━━━ INFORMATION SUPPLIED

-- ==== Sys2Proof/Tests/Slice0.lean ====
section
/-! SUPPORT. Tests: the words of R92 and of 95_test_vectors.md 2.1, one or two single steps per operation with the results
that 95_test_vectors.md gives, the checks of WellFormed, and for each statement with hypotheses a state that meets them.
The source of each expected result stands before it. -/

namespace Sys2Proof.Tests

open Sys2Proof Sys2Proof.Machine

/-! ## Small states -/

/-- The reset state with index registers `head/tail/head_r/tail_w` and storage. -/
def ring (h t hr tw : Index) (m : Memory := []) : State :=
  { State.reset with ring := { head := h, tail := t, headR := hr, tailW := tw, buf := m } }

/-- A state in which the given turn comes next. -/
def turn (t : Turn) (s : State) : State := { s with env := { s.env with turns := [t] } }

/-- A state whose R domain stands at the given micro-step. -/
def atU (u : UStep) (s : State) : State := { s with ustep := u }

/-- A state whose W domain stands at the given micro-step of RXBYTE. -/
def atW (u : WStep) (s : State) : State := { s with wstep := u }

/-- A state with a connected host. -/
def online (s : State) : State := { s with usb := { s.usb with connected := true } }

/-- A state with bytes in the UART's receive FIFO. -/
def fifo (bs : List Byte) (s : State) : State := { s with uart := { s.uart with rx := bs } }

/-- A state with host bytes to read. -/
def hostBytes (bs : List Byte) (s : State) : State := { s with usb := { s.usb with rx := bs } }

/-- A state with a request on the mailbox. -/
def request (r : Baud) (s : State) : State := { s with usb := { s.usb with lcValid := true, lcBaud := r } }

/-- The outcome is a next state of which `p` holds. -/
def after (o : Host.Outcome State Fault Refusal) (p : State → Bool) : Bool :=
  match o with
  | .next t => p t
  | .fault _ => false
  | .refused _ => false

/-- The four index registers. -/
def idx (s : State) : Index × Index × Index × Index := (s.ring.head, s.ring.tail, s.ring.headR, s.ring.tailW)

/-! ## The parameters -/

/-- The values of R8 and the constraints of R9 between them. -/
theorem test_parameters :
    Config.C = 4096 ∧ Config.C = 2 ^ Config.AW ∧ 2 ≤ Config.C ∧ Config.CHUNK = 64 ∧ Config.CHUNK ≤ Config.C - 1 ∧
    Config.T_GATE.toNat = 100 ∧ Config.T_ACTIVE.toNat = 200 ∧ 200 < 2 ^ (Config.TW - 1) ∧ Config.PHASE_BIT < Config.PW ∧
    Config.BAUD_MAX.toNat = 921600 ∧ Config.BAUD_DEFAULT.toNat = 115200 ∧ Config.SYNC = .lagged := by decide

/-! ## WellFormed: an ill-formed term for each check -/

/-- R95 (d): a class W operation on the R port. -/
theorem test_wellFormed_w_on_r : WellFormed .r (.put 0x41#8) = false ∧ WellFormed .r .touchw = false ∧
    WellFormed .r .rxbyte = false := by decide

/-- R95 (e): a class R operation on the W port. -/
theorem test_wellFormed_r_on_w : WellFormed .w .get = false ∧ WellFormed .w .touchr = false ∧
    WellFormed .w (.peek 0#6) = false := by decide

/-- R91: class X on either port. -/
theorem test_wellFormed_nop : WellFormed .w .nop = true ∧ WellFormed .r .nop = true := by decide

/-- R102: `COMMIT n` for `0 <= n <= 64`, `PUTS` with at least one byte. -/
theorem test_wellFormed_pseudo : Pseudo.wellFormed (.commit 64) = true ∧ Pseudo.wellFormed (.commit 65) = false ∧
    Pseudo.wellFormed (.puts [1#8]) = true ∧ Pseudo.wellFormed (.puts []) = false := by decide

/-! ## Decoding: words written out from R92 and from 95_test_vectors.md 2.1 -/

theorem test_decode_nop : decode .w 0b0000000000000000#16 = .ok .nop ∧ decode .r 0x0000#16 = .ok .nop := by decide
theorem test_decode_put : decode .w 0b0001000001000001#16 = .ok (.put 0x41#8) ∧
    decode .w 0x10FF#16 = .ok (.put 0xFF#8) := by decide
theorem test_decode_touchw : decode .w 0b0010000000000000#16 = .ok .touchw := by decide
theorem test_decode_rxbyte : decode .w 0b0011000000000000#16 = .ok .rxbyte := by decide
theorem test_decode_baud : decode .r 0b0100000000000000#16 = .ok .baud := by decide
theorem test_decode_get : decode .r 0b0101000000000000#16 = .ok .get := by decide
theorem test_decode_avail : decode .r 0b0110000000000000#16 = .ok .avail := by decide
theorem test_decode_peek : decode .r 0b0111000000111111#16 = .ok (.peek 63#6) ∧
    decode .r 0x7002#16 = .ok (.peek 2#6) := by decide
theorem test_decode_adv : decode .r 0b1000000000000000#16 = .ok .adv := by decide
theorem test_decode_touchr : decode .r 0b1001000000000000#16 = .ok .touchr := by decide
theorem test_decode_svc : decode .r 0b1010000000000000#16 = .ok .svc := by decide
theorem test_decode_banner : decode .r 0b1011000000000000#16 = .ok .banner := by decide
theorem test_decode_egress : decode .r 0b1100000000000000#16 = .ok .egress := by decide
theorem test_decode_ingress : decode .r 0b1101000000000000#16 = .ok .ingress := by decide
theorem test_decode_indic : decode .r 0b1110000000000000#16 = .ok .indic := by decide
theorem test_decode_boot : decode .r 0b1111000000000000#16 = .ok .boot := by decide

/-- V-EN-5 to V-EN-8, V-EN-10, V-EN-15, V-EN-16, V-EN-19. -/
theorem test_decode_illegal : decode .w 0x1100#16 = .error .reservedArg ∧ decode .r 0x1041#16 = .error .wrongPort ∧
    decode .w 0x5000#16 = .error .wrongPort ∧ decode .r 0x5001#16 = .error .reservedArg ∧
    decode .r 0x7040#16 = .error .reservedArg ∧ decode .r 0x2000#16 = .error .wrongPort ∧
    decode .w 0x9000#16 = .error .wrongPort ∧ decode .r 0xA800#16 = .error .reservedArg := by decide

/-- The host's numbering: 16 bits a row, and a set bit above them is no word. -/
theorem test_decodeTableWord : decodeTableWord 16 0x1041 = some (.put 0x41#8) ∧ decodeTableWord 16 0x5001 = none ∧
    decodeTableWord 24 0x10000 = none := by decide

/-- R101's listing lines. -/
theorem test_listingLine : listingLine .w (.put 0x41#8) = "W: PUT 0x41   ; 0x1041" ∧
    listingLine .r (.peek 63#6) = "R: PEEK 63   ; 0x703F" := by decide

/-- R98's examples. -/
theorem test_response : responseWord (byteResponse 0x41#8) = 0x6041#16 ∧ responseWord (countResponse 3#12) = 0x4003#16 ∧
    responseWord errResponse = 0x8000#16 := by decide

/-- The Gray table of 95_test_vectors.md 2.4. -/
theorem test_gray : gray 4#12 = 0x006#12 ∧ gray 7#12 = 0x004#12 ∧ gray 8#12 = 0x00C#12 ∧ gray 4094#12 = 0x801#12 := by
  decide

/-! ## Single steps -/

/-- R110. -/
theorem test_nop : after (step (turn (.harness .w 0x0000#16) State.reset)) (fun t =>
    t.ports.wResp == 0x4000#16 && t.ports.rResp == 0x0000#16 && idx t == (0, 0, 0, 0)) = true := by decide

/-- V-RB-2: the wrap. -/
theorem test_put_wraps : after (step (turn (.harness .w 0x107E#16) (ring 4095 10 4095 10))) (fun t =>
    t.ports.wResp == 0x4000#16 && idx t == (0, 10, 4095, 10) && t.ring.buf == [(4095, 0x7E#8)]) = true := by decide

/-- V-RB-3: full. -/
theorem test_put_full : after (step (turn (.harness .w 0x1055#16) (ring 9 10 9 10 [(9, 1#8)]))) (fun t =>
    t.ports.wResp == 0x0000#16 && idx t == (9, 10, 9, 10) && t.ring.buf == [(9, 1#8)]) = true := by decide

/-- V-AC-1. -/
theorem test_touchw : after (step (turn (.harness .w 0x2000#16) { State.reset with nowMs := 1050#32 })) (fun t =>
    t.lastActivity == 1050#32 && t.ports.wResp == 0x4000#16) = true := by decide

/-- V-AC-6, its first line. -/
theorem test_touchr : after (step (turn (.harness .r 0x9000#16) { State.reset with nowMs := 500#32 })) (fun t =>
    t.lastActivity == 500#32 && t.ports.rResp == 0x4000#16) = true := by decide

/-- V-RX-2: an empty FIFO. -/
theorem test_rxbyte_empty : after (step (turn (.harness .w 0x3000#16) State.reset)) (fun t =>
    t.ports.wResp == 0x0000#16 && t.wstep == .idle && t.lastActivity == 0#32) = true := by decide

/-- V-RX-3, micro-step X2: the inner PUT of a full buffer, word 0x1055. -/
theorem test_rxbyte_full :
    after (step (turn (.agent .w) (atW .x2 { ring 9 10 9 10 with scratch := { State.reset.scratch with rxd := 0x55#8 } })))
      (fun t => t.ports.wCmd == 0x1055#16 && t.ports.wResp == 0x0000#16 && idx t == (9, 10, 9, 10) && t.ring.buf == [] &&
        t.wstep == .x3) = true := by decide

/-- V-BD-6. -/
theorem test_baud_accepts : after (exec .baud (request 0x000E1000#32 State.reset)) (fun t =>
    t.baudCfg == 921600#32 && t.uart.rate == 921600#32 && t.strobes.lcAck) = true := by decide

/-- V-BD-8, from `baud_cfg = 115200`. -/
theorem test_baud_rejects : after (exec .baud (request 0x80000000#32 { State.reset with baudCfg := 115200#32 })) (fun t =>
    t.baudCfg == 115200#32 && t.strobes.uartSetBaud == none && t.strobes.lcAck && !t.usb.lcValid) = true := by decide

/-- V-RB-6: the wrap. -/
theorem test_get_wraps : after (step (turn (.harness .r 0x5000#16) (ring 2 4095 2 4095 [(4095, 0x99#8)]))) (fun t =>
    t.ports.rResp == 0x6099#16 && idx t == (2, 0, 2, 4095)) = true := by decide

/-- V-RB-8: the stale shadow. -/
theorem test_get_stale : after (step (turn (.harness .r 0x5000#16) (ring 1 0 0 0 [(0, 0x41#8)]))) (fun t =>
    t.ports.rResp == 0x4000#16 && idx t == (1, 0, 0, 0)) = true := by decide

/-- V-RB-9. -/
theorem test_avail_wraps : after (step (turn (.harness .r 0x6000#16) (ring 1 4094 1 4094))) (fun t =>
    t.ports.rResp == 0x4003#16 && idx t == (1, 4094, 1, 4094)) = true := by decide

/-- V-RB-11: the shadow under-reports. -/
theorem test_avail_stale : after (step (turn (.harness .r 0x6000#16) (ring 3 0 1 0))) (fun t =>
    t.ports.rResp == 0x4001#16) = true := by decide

━━━━━━

Reproduce exactly, and with no other material, the lines between those holding "The source of" and "to read. -/", inclusive.

→ THE COMPLETED TASK
The source of each expected result stands before it. -/

namespace Sys2Proof.Tests

open Sys2Proof Sys2Proof.Machine

/-! ## Small states -/

/-- The reset state with index registers `head/tail/head_r/tail_w` and storage. -/
def ring (h t hr tw : Index) (m : Memory := []) : State :=
  { State.reset with ring := { head := h, tail := t, headR := hr, tailW := tw, buf := m } }

/-- A state in which the given turn comes next. -/
def turn (t : Turn) (s : State) : State := { s with env := { s.env with turns := [t] } }

/-- A state whose R domain stands at the given micro-step. -/
def atU (u : UStep) (s : State) : State := { s with ustep := u }

/-- A state whose W domain stands at the given micro-step of RXBYTE. -/
def atW (u : WStep) (s : State) : State := { s with wstep := u }

/-- A state with a connected host. -/
def online (s : State) : State := { s with usb := { s.usb with connected := true } }

/-- A state with bytes in the UART's receive FIFO. -/
def fifo (bs : List Byte) (s : State) : State := { s with uart := { s.uart with rx := bs } }

/-- A state with host bytes to read. -/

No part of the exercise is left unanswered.